In 2006, students from the Green Futures Research & Design Lab of the UW Department of Landscape Architecture joined together with the Magnolia community and Seattle Public Utilities to explore possibilities for resource-conserving planting strips along 34th Ave. West.

The Mercer Corridor project in lower Queen Anne is part of The Green Roads Project, a rating system for roadway design and construction developed by UW Assistant Engineering Professor Steve Muench that is helping turn our highways and byways green with sustainable paving materials and recycling, roadway design, noise and pollution mitigation, and protection of environmentally sensitive areas and natural resources.

Boosting Local Economies

Magic Wheels, a company that produces wheelchair wheels that can climb hills and ramps without roll back, was founded by Queen Anne resident Steve Meginniss based on four mobility-improvement projects developed by the UW College of Engineering.

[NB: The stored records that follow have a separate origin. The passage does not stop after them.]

-- ==== Sys2Proof/Certificates/Slice0/Obligations.lean ====
section
/-! DEFINITION. The statements about the model, each a proposition; the provers prove them. A command's completion is
stated as an equation: the next state is `s.after c`, the machine at rest on the core `c` that the rules give, or
`s.wrote c` for a write that comes through a port. -/
open Sys2Proof Sys2Proof.Machine

/-- A step carries out the command at the front of the queue. With the command i at the front of the queue, a step is exec
of i on the state with the queue's rest. (95_what_each_step_holds.md, Scope: Order of accesses from several ports) -/
def Obligations.StepRunsTheFrontCommand : Prop :=
  ∀ (s : State) (i : Instr) (l : List Instr), s.pending = i :: l → step s = exec i { s with pending := l }

/-- With no command waiting a step passes one period. On an empty queue device time advances by one period of 2.5 ns, with
a wrap counted where it returns to 0, while the core is out of reset, each running blanking of a port and of an
auxiliary channel loses one period, a channel whose blanking has ended and whose limit is over is cut, and nothing
happens in PARKED and WAKING. That the tick is what an empty queue does is the model's own choice (log 2). (R14, R233,
R271) -/
def Obligations.IdleStepPassesOnePeriod : Prop :=
  ∀ (s : State), s.pending = [] →
    (s.alive = false → step s = .next s) ∧
    (s.alive = true → step s = .next (s.after
      ((List.range 4).foldl (fun (c : Core) n => (c.modXch n (fun x => { x with blank := x.blank - 1 })).xCut n)
        { s.core with
          time := s.core.time + 1
          wraps := if s.core.time + 1 = 0 then s.core.wraps + 1 else s.core.wraps
          guards := s.core.guards.map (fun g => { g with blankLeft := g.blankLeft - 1 }) })))

/-- Every well-formed command answers a next state. A command whose page and offset are of 8 bits with an offset that is a
multiple of 4 answers a next state in every state; a command that is not well formed, which no port can carry, stops
with the fault illFormed (log 3). (R6, Register addressing and access) -/
def Obligations.EveryWellFormedCommandCompletes : Prop :=
  ∀ (i : Instr) (s : State),
    (i.wellFormed = true → ∃ t, exec i s = .next t) ∧
    (i.wellFormed = false → exec i s = .fault .illFormed)

/-- A command leaves the queue of waiting commands as it is. exec changes everything but the queue: whatever command
answers a next state, the commands that wait are the same. (95_what_each_step_holds.md) -/
def Obligations.CommandsKeepTheQueue : Prop :=
  ∀ (i : Instr) (s t : State), exec i s = .next t → t.pending = s.pending

/-- No step takes a burned OTP bit back. The OTP memory is one-time programmable: from any state, a bit of any of its 64
words that is 1 is still 1 after a step, whatever command it carries out, resets and supply losses included. (R386,
R387, R392, R371) -/
def Obligations.BurnedOtpBitsStayBurned : Prop :=
  ∀ (s t : State) (i : Nat), step s = .next t → s.otp i &&& t.otp i = s.otp i

/-- Every step keeps the flash in its canonical form. The flash area lists its programmed bytes with rising addresses and
no byte that reads as an erased one. From every state whose flash has that form, reached or not, a step leaves a flash
of that form. (R371, Nonvolatile Store and Security) -/
def Obligations.FlashStaysCanonical : Prop :=
  ∀ (s t : State), s.st.flashWf = true → step s = .next t → t.st.flashWf = true

/-- Only a loss of supply can take a copy of the GRAVE latch away. Whatever command is carried out, but a supply rising or
falling, the supplies above their thresholds stay as they are, each of the two copies of the GRAVE latch that is set
stays set, and while the latch is set FLT_GRAVE and FLT_GRAVET keep the first message and its time. So a release, a
software reset, an RST_N reset and a BOOT leave the latch set. (R338, R400) -/
def Obligations.GraveLatchSurvivesCommands : Prop :=
  ∀ (i : Instr) (s t : State), ofSupply i = false → exec i s = .next t →
    t.pw.good = s.pw.good ∧
    (s.pw.graveD = true → t.pw.graveD = true) ∧
    (s.pw.graveV = true → t.pw.graveV = true) ∧
    (s.pw.grave = true → t.pw.graveMsg = s.pw.graveMsg ∧ t.pw.graveTime = s.pw.graveTime)
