theorem State.regWrite_eq {s : State} (h : s.serviceRuns = true) {pg : Nat} (off : Nat) (w : Word) (hk : (kindOf pg).isSome = true) :
    s.regWrite pg off w = ((s.writeNow pg off w).rest).frameEnd := by
  simp [State.regWrite, State.serviceRuns_regOpen h, State.hostWrite_eq h .spi off w hk]

theorem State.writeNow_eq (s : State) {pg off : Nat} (w : Word) (h : pg ≠ pgRPR ∨ off ≠ 0x48) :
    s.writeNow pg off w = s.writeReg pg off w := by
  have : ¬(pg = pgRPR ∧ off = 0x48) := by rcases h with h | h <;> simp [h]
  simp [State.writeNow, this]

/-- A register write whose effect is a change of the core. -/
theorem State.regWrite_core {s : State} (h : s.serviceRuns = true) {pg off : Nat} {w : Word} {c : Core}
    (hk : (kindOf pg).isSome = true) (hp : pg ≠ pgRPR ∨ off ≠ 0x48) (hw : s.writeReg pg off w = { s with core := c }) :
    s.regWrite pg off w = s.wrote c := by
  rw [State.regWrite_eq h off w hk, State.writeNow_eq s w hp, hw]; rfl

/-- An event changes registers and the release of ALERT_N alone. -/
theorem Core.raise_only (c : Core) (pg bit : Nat) : c.raise pg bit = { c with regs := (c.raise pg bit).regs, hst := (c.raise pg bit).hst } := by
  unfold Core.raise
  split
  · rfl
  · unfold Core.realert
    split <;> rfl
@[simp] theorem Core.raise_time (c : Core) (pg bit : Nat) : (c.raise pg bit).time = c.time := by rw [Core.raise_only]
@[simp] theorem Core.raise_free (c : Core) (pg bit : Nat) : (c.raise pg bit).free = c.free := by rw [Core.raise_only]
@[simp] theorem Core.raise_rails (c : Core) (pg bit : Nat) : (c.raise pg bit).rails = c.rails := by rw [Core.raise_only]
@[simp] theorem Core.raise_ports (c : Core) (pg bit : Nat) : (c.raise pg bit).ports = c.ports := by rw [Core.raise_only]
@[simp] theorem Core.raise_guards (c : Core) (pg bit : Nat) : (c.raise pg bit).guards = c.guards := by rw [Core.raise_only]
@[simp] theorem Core.raise_engs (c : Core) (pg bit : Nat) : (c.raise pg bit).engs = c.engs := by rw [Core.raise_only]
@[simp] theorem Core.raise_prot (c : Core) (pg bit : Nat) : (c.raise pg bit).prot = c.prot := by rw [Core.raise_only]
@[simp] theorem Core.raise_flt (c : Core) (pg bit : Nat) : (c.raise pg bit).flt = c.flt := by rw [Core.raise_only]
@[simp] theorem Core.raise_crb (c : Core) (pg bit : Nat) : (c.raise pg bit).crb = c.crb := by rw [Core.raise_only]
@[simp] theorem Core.raise_cmd (c : Core) (pg bit : Nat) : (c.raise pg bit).cmd = c.cmd := by rw [Core.raise_only]
@[simp] theorem Core.raise_lnk (c : Core) (pg bit : Nat) : (c.raise pg bit).lnk = c.lnk := by rw [Core.raise_only]
@[simp] theorem Core.raise_tlm (c : Core) (pg bit : Nat) : (c.raise pg bit).tlm = c.tlm := by rw [Core.raise_only]
@[simp] theorem Core.raise_aux (c : Core) (pg bit : Nat) : (c.raise pg bit).aux = c.aux := by rw [Core.raise_only]
@[simp] theorem Core.raise_thm (c : Core) (pg bit : Nat) : (c.raise pg bit).thm = c.thm := by rw [Core.raise_only]
@[simp] theorem Core.raise_bkh (c : Core) (pg bit : Nat) : (c.raise pg bit).bkh = c.bkh := by rw [Core.raise_only]
@[simp] theorem Core.raise_nvm (c : Core) (pg bit : Nat) : (c.raise pg bit).nvm = c.nvm := by rw [Core.raise_only]
@[simp] theorem Core.raise_sec (c : Core) (pg bit : Nat) : (c.raise pg bit).sec = c.sec := by rw [Core.raise_only]
@[simp] theorem Core.raise_rpr (c : Core) (pg bit : Nat) : (c.raise pg bit).rpr = c.rpr := by rw [Core.raise_only]

end Sys2Proof.Machine
end

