theorem Core.fld_setFld_other (c : Core) {pg p : Nat} {f g : Field} (v : Nat) (h : f.lo + f.len ≤ 32) (hf : f.off < 256)
    (hg : g.off < 256) (hd : p ≠ pg ∨ f.apart g = true) : (c.setFld pg f v).fld p g = c.fld p g := by
  by_cases he : p = pg ∧ g.off = f.off
  · obtain ⟨rfl, he⟩ := he
    have hd : f.apart g = true := by tauto
    simp only [Core.fld, Core.setFld, he, Core.reg_setReg_same]
    simp only [Field.apart, he, ne_eq, not_true, decide_false, Bool.false_or, Bool.or_eq_true, decide_eq_true_eq] at hd
    exact getBits_setBits_other _ _ _ _ _ _ h hd
  · simp only [Core.fld, Core.setFld]
    rw [Core.reg_setReg_other _ _ hf hg (by tauto)]

theorem Core.fld_setReg_other (c : Core) {pg off p : Nat} {g : Field} (w : Word) (ho : off < 256) (hg : g.off < 256)
    (hd : p ≠ pg ∨ g.off ≠ off) : (c.setReg pg off w).fld p g = c.fld p g := by
  simp only [Core.fld]; rw [Core.reg_setReg_other _ _ ho hg hd]

/-! ## What register writes and page resets leave -/

theorem fields_apart {k : PageKind} {f g : Field} (hf : f ∈ fieldsOf k) (hg : g ∈ fieldsOf k) (h : f ≠ g) : f.apart g = true := by
  have key : ∀ l : List Field, allApart l = true → f ∈ l → g ∈ l → f.apart g = true := by
    intro l; induction l with
    | nil => intro _ h; cases h
    | cons x t ih =>
      intro hl h1 h2
      simp only [allApart, Bool.and_eq_true, List.all_eq_true] at hl
      rcases List.mem_cons.mp h1 with e | h1'
      · rw [e]; exact hl.1 _ ((List.mem_cons.mp h2).resolve_left (fun e' => h (e.trans e'.symm)))
      · rcases List.mem_cons.mp h2 with e | h2'
        · rw [e]; exact apart_symm (hl.1 _ h1')
        · exact ih hl.2 h1' h2'
  exact key _ (fields_apart_all k) hf hg

theorem fields_off_all : ∀ k : PageKind, (fieldsOf k).all (fun f => f.off = 4 || 0x20 ≤ f.off) = true := by
  intro k; cases k <;> decide +kernel

theorem field_off {k : PageKind} {f : Field} (h : f ∈ fieldsOf k) : f.off = 4 ∨ 0x20 ≤ f.off := by
  have := List.all_eq_true.mp (fields_off_all k) f h
  simpa using this

/-- A fold that changes at most the field it is at: each field ends as its own change leaves it. -/
theorem fold_fields {pg : Nat} {k : PageKind} (g : Core → Field → Core) (val : Core → Field → Nat)
    (hsame : ∀ c, ∀ f ∈ fieldsOf k, (g c f).fld pg f = val c f)
    (hother : ∀ c, ∀ f ∈ fieldsOf k, ∀ x ∈ fieldsOf k, x ≠ f → (g c f).fld pg x = c.fld pg x)
    (hlock : ∀ c, ∀ f ∈ fieldsOf k, ∀ o < 32, o ≠ 4 → (g c f).reg pg o = c.reg pg o)
    (hval : ∀ c d : Core, ∀ f ∈ fieldsOf k, c.reg pg 0x18 = d.reg pg 0x18 → c.fld pg f = d.fld pg f → val c f = val d f)
    (l : List Field) (hl : ∀ f ∈ l, f ∈ fieldsOf k) (hn : allApart l = true) (c : Core) :
    (∀ o < 32, o ≠ 4 → (l.foldl g c).reg pg o = c.reg pg o) ∧
    (∀ f ∈ fieldsOf k, (l.foldl g c).fld pg f = if f ∈ l then val c f else c.fld pg f) := by
  induction l generalizing c with
  | nil => exact ⟨fun _ _ _ => rfl, fun _ _ => by simp⟩
  | cons x t ih =>
    have hx : x ∈ fieldsOf k := hl x (by simp)
    simp only [allApart, Bool.and_eq_true, List.all_eq_true] at hn
    have := ih (fun f hf => hl f (by simp [hf])) hn.2 (g c x)
    refine ⟨fun o ho h4 => (this.1 o ho h4).trans (hlock c x hx o ho h4), fun f hf => ?_⟩
    rw [List.foldl_cons, this.2 f hf]
    have hnot : x ∉ t := by
      intro h
      have h1 := hn.1 x h
      have := (field_placed hx).2.2.2.1
      simp only [Field.apart, ne_eq, not_true, decide_false, Bool.false_or, Bool.or_eq_true, decide_eq_true_eq] at h1
      omega
    by_cases hfx : f = x
    · subst hfx; simp [hnot, hsame c f hx]
    · have e := hother c x hx f hf hfx
      by_cases hft : f ∈ t
      · rw [if_pos hft, if_pos (by simp [hft])]
        exact hval _ _ f hf (hlock c x hx 0x18 (by decide) (by decide)) e
      · rw [if_neg hft, if_neg (by simp [hft, hfx]), e]

theorem allApart_filter {p : Field → Bool} : ∀ {l : List Field}, allApart l = true → allApart (l.filter p) = true
  | [], _ => rfl
  | f :: t, h => by
    simp only [allApart, Bool.and_eq_true, List.all_eq_true] at h
    simp only [List.filter]
    split
    · simp only [allApart, Bool.and_eq_true, List.all_eq_true]
      exact ⟨fun g hg => h.1 g (List.mem_of_mem_filter hg), allApart_filter h.2⟩
    · exact allApart_filter h.2

theorem Core.reg_setFld_other (c : Core) {pg p o : Nat} {f : Field} (v : Nat) (hf : f.off < 256) (ho : o < 256) (h : p ≠ pg ∨ o ≠ f.off) :
    (c.setFld pg f v).reg p o = c.reg p o := Core.reg_setReg_other _ _ hf ho h

/-- What a field holds after a write of its register (R7, R10, R29). -/
theorem Core.fld_putFields (c : Core) {pg : Nat} {k : PageKind} (off : Nat) (w : Word) {f : Field}
    (hf : f ∈ fieldsOf k) : (c.putFields pg k off w).fld pg f =
      (if f.off ≠ off then c.fld pg f
       else match f.acc with
        | .rw => storedAs k f (getBits w f.lo f.len) % 2 ^ f.len
        | .rwl g => if bitOf (c.reg pg 0x18) g then c.fld pg f else storedAs k f (getBits w f.lo f.len) % 2 ^ f.len
        | .ro | .w1c | .w1s | .au => c.fld pg f) := by
  have := fold_fields (pg := pg) (k := k)
    (fun c f =>
      let v := storedAs k f (getBits w f.lo f.len)
      match f.acc with
      | .rw => c.setFld pg f v
      | .rwl g => if bitOf (c.reg pg 0x18) g then c else c.setFld pg f v
      | _ => c)
    (fun c f => match f.acc with
        | .rw => storedAs k f (getBits w f.lo f.len) % 2 ^ f.len
        | .rwl g => if bitOf (c.reg pg 0x18) g then c.fld pg f else storedAs k f (getBits w f.lo f.len) % 2 ^ f.len
        | .ro | .w1c | .w1s | .au => c.fld pg f)
    (by
      intro c f hf
      have := Core.fld_setFld_same c pg f (storedAs k f (getBits w f.lo f.len)) (field_placed hf).2.2.1
      dsimp only
      cases f.acc <;> dsimp only <;> first | rfl | exact this | (split <;> first | rfl | exact this))
    (by
      intro c f hf x hx hne
      have := Core.fld_setFld_other c (pg := pg) (p := pg) (storedAs k f (getBits w f.lo f.len)) (field_placed hf).2.2.1 (field_placed hf).2.1
        (field_placed hx).2.1 (.inr (fields_apart hf hx (Ne.symm hne)))
      dsimp only
      cases f.acc <;> dsimp only <;> first | rfl | exact this | (split <;> first | rfl | exact this))
    (by
      intro c f hf o ho h4
      have := Core.reg_setFld_other c (pg := pg) (p := pg) (o := o) (f := f) (storedAs k f (getBits w f.lo f.len)) (field_placed hf).2.1
        (by omega) (.inr (by have := field_off hf; omega))
      dsimp only
      cases f.acc <;> dsimp only <;> first | rfl | exact this | (split <;> first | rfl | exact this))
    (by intro c d f _ h1 h2; cases f.acc <;> simp [h1, h2])
    (fieldsAt k off) (fun f hf => List.mem_of_mem_filter hf) (allApart_filter (fields_apart_all k)) c
  have := this.2 f hf
  have e : c.putFields pg k off w = (fieldsAt k off).foldl _ c := rfl
  rw [e]
  refine this.trans ?_
  by_cases ho : f.off = off
  · simp [fieldsAt, hf, ho]
  · simp [fieldsAt, ho]

/-- What a page reset does to each register of its page (R25, R26, R29, R417). -/
theorem Core.resetPage_spec (c : Core) {pg : Nat} {k : PageKind} (hk : kindOf pg = some k) (keep : Field → Bool) :
    (∀ f ∈ fieldsOf k, (c.resetPage pg keep).fld pg f = if keep f || c.locked pg f then c.fld pg f else f.rst) ∧
    (c.resetPage pg keep).reg pg 0x0C = c.reg pg 0x0C &&& c.reg pg 0x08 ∧ (c.resetPage pg keep).reg pg 0x08 = c.reg pg 0x08 ∧
    (c.resetPage pg keep).reg pg 0x10 = BitVec.ofNat 32 (ienReset k) ∧ (c.resetPage pg keep).reg pg 0x18 = c.reg pg 0x18 ∧
    (c.resetPage pg keep).fld pg H_EVC_COUNT = 0 := by
  have := fold_fields (pg := pg) (k := k) (fun c f => if keep f || c.locked pg f then c else c.setFld pg f f.rst)
    (fun c f => if keep f || c.locked pg f then c.fld pg f else f.rst)
    (by
      intro c f hf
      have := Core.fld_setFld_same c pg f f.rst (field_placed hf).2.2.1
      rw [Nat.mod_eq_of_lt (field_placed hf).2.2.2.2] at this
      split
      · rfl
      · exact this)
    (by
      intro c f hf x hx hne
      have := Core.fld_setFld_other c (pg := pg) (p := pg) f.rst (field_placed hf).2.2.1 (field_placed hf).2.1
        (field_placed hx).2.1 (.inr (fields_apart hf hx (Ne.symm hne)))
      split
      · rfl
      · exact this)
    (by
      intro c f hf o ho h4
      have := Core.reg_setFld_other c (pg := pg) (p := pg) (o := o) (f := f) f.rst (field_placed hf).2.1
        (by omega) (.inr (by have := field_off hf; omega))
      split
      · rfl
      · exact this)
    (by intro c d f _ h1 h2; simp [Core.locked, h1, h2])
    (fieldsOf k) (fun _ h => h) (fields_apart_all k) c
  obtain ⟨h1, h2⟩ := this
  simp only [Core.resetPage, hk]
  generalize hd : ((fieldsOf k).foldl (fun (c : Core) f => if keep f || c.locked pg f then c else c.setFld pg f f.rst) c) = d at h1 h2 ⊢
  have r8 := h1 8 (by decide) (by decide)
  have r18 := h1 0x18 (by decide) (by decide)
  have r0C := h1 0x0C (by decide) (by decide)
  have off (e : Core) {o o' : Nat} (w : Word) (a : o < 256) (b : o' < 256) (hne : o' ≠ o) : (e.setReg pg o w).reg pg o' = e.reg pg o' :=
    Core.reg_setReg_other e w a b (.inr hne)
  have ev (e : Core) (o : Nat) (a : o < 256) (hne : o ≠ 0x1C) : (e.setFld pg H_EVC_COUNT 0).reg pg o = e.reg pg o :=
    off e _ (by decide) a hne
  refine ⟨fun f hf => ?_, ?_, ?_, ?_, ?_, ?_⟩
  · have hp := (field_placed hf).2.1
    have ho := field_off hf
    rw [Core.fld, ev _ _ hp (by omega), off _ _ (by decide) hp (by omega), off _ _ (by decide) hp (by omega)]
    have := h2 f hf
    rw [if_pos hf] at this
    exact this
  · rw [ev _ _ (by decide) (by decide), off _ _ (by decide) (by decide) (by decide), Core.reg_setReg_same, r0C, r8]
  · rw [ev _ _ (by decide) (by decide), off _ _ (by decide) (by decide) (by decide), off _ _ (by decide) (by decide) (by decide), r8]
  · rw [ev _ _ (by decide) (by decide), Core.reg_setReg_same]
  · rw [ev _ _ (by decide) (by decide), off _ _ (by decide) (by decide) (by decide), off _ _ (by decide) (by decide) (by decide), r18]
  · exact Core.fld_setFld_same _ _ _ _ (by decide)

end Sys2Proof.Machine
end

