@[simp] theorem State.operationOn_holds (hP : Closed P) (op : PmOp) (h : Holds P s) : Holds P (s.operationOn op) := by
  unfold State.operationOn
  split
  · exact h
  · exact h
  · refine State.railCmd_holds hP _ _ _ _ _ _ (fun v n t ht => ?_) h
    split
    · exact operate_holds hP _ _ _ ht
    · exact ht

@[simp] theorem State.operationOff_holds (hP : Closed P) (soft : Bool) (pec : Pec) (h : Holds P s) :
    Holds P (s.operationOff soft pec) := by
  unfold State.operationOff
  exact State.railCmd_holds hP _ _ _ _ _ _ (fun _ n t ht => operate_holds hP _ _ n ht) h

@[simp] theorem State.writeProtect_holds (hP : Closed P) (op : PmOp) (h : Holds P s) : Holds P (s.writeProtect op) := by
  unfold State.writeProtect
  refine State.devCmd_holds hP _ _ _ _ _ _ (fun v t ht => ?_) h
  try dsimp only
  (repeat' split) <;> simp (maxDischargeDepth := 40) [hP, ht]

@[simp] theorem State.voutCommand_holds (hP : Closed P) (op : PmOp) (h : Holds P s) : Holds P (s.voutCommand op) := by
  unfold State.voutCommand
  refine State.railCmd_holds hP _ _ _ _ _ _ (fun v n t ht => ?_) h
  try dsimp only
  (repeat' split) <;> simp (maxDischargeDepth := 40) [hP, ht]

@[simp] theorem State.voutMax_holds (hP : Closed P) (op : PmOp) (h : Holds P s) : Holds P (s.voutMax op) := by
  unfold State.voutMax
  refine State.railCmd_holds hP _ _ _ _ _ _ (fun v n t ht => ?_) h
  try dsimp only
  (repeat' split) <;> simp (maxDischargeDepth := 40) [hP, ht]

@[simp] theorem State.voutRate_holds (hP : Closed P) (op : PmOp) (h : Holds P s) : Holds P (s.voutRate op) := by
  unfold State.voutRate
  refine State.railCmd_holds hP _ _ _ _ _ _ (fun v n t ht => ?_) h
  try dsimp only
  (repeat' split) <;> simp (maxDischargeDepth := 40) [hP, ht]

@[simp] theorem State.coefficients_holds (hP : Closed P) (code rw : Byte) (pec : Bool) (h : Holds P s) :
    Holds P (s.coefficients code rw pec) := by
  unfold State.coefficients
  (repeat' split) <;> simp (maxDischargeDepth := 40) [hP, h]

@[simp] theorem State.pmThr_holds (hP : Closed P) (i : Nat) (hi : Bool) (code : Nat) (h : Holds P s) :
    Holds P (s.pmThr i hi code).2 := by
  unfold State.pmThr
  extract_lets j off w s'
  split
  · exact h
  · dsimp only
    exact State.hostWrite_holds hP _ _ _ _ h

@[simp] theorem State.voutLimit_holds (hP : Closed P) (op : PmOp) (hi : Bool) (h : Holds P s) : Holds P (s.voutLimit op hi) := by
  unfold State.voutLimit
  refine State.railCmd_holds hP _ _ _ _ _ _ (fun v n t ht => ?_) h
  try dsimp only
  (repeat' split) <;> simp (maxDischargeDepth := 40) [hP, ht]

@[simp] theorem State.vinLimit_holds (hP : Closed P) (op : PmOp) (hi : Bool) (h : Holds P s) : Holds P (s.vinLimit op hi) := by
  unfold State.vinLimit
  refine State.railCmd_holds hP _ _ _ _ _ _ (fun v n t ht => ?_) h
  try dsimp only
  (repeat' split) <;> simp (maxDischargeDepth := 40) [hP, ht]

@[simp] theorem State.ioutLimit_holds (hP : Closed P) (op : PmOp) (h : Holds P s) : Holds P (s.ioutLimit op) := by
  unfold State.ioutLimit
  refine State.railCmd_holds hP _ _ _ _ _ _ (fun v n t ht => ?_) h
  try dsimp only
  (repeat' split) <;> simp (maxDischargeDepth := 40) [hP, ht]

@[simp] theorem State.otLimit_holds (hP : Closed P) (op : PmOp) (h : Holds P s) : Holds P (s.otLimit op) := by
  unfold State.otLimit
  refine State.railCmd_holds hP _ _ _ _ _ _ (fun v n t ht => ?_) h
  try dsimp only
  (repeat' split) <;> simp (maxDischargeDepth := 40) [hP, ht]

@[simp] theorem State.window_holds (hP : Closed P) (op : PmOp) (inc : Bool) (h : Holds P s) : Holds P (s.window op inc) := by
  have hm : ∀ t : State, Holds P t → Holds P (if t.core.winBad then t.onCore (fun c => c.setCml 6) else t) := by
    intro t ht; split
    · exact State.onCore_holds hP _ ht
    · exact ht
  have hn : ∀ t : State, Holds P t → Holds P (if inc then t.onCore Core.winNext else t) := by
    intro t ht; split
    · exact State.onCore_holds hP _ ht
    · exact ht
  unfold State.window
  dsimp only
  split
  · split
    · exact h
    · exact State.onCore_holds hP _ (hn _ (State.readReg_holds hP _ _ _ (hm _ h)))
  · refine State.smbWrite_holds hP _ _ _ (fun t ht => ?_) h
    split
    · exact State.onCore_holds hP _ ht
    · exact hn _ (State.hostWrite_holds hP _ _ _ _ (hm _ ht))

@[simp] theorem State.windowAddr_holds (hP : Closed P) (op : PmOp) (h : Holds P s) : Holds P (s.windowAddr op) := by
  unfold State.windowAddr
  refine State.devCmd_holds hP _ _ _ _ _ _ (fun v t ht => ?_) h
  try dsimp only
  simp (maxDischargeDepth := 40) [hP, ht]

@[simp] theorem State.fleetReport_holds (hP : Closed P) (op : PmOp) (h : Holds P s) : Holds P (s.fleetReport op) := by
  unfold State.fleetReport
  (repeat' split) <;> simp (maxDischargeDepth := 40) [hP, h]

@[simp] theorem State.unsupported_holds (hP : Closed P) (code : Byte) (rd : Option Nat) (h : Holds P s) : Holds P (s.unsupported code rd) := by
  unfold State.unsupported
  (repeat' split) <;> simp (maxDischargeDepth := 40) [hP, h]

@[simp] theorem State.phaseEnds_holds (hP : Closed P)  (h : Holds P s) : Holds P (s.phaseEnds) := by
  unfold State.phaseEnds
  simp (maxDischargeDepth := 40) [hP, h]

@[simp] theorem State.bootA_holds (hP : Closed P)  (h : Holds P s) : Holds P (s.bootA) := by
  unfold State.bootA
  simp (maxDischargeDepth := 40) [hP, h]

@[simp] theorem State.bootStart_holds (hP : Closed P) (a0 a1 : Vector Nat 8) (h : Holds P s) : Holds P (s.bootStart a0 a1) := by
  unfold State.bootStart
  split
  · exact h
  refine hP.upd s _ _ h ⟨rfl, fun hd => ?_, fun hv => ?_, fun hg => ?_⟩
  · simp [Power.grave, hd]
  · simp [Power.grave, hv]
  · have : s.pw.grave = true := by simpa [Power.grave] using hg
    simp [this]

@[simp] theorem State.bootHalt_holds (hP : Closed P) (h : Holds P s) : Holds P s.bootHalt :=
  hP.upd s _ _ h ⟨rfl, id, id, fun _ => ⟨rfl, rfl⟩⟩

@[simp] theorem State.takeMap_holds (hP : Closed P)  (h : Holds P s) : Holds P (s.takeMap) := by
  unfold State.takeMap
  (repeat' split) <;> simp (maxDischargeDepth := 40) [hP, h]

@[simp] theorem State.takeCtl_holds (hP : Closed P)  (h : Holds P s) : Holds P (s.takeCtl) := by
  unfold State.takeCtl
  (repeat' split) <;> simp (maxDischargeDepth := 40) [hP, h]

@[simp] theorem State.takeStored_holds (hP : Closed P) (h : Holds P s) : Holds P s.takeStored := by
  unfold State.takeStored
  exact State.takeCtl_holds hP (State.reportBad_holds hP _ _ (State.takeMap_holds hP (State.reportBad_holds hP _ _ h)))

@[simp] theorem State.bootB_holds (hP : Closed P)  (h : Holds P s) : Holds P (s.bootB) := by
  unfold State.bootB
  (repeat' split) <;> simp (maxDischargeDepth := 40) [hP, h]

@[simp] theorem State.imageWrite_holds (hP : Closed P) (pg off : Nat) (w : Word) (h : Holds P s) : Holds P (s.imageWrite pg off w) := by
  unfold State.imageWrite
  split
  · exact State.onCore_holds hP _ h
  · exact State.hostWrite_holds hP _ _ _ _ h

F5 Networks, a< technology company in lower Queen Anne that develops IT infrastructure, was founded by entrepreneurs with experience at the University of Washington.

Farecast (now Bing Travel) is an airfare prediction website founded by a UW entrepreneur was headquartered in West Queen Anne.

Geospiza in lower Queen Anne produces DNA sequencing software and was founded by entrepreneurs with experience at the University of Washington.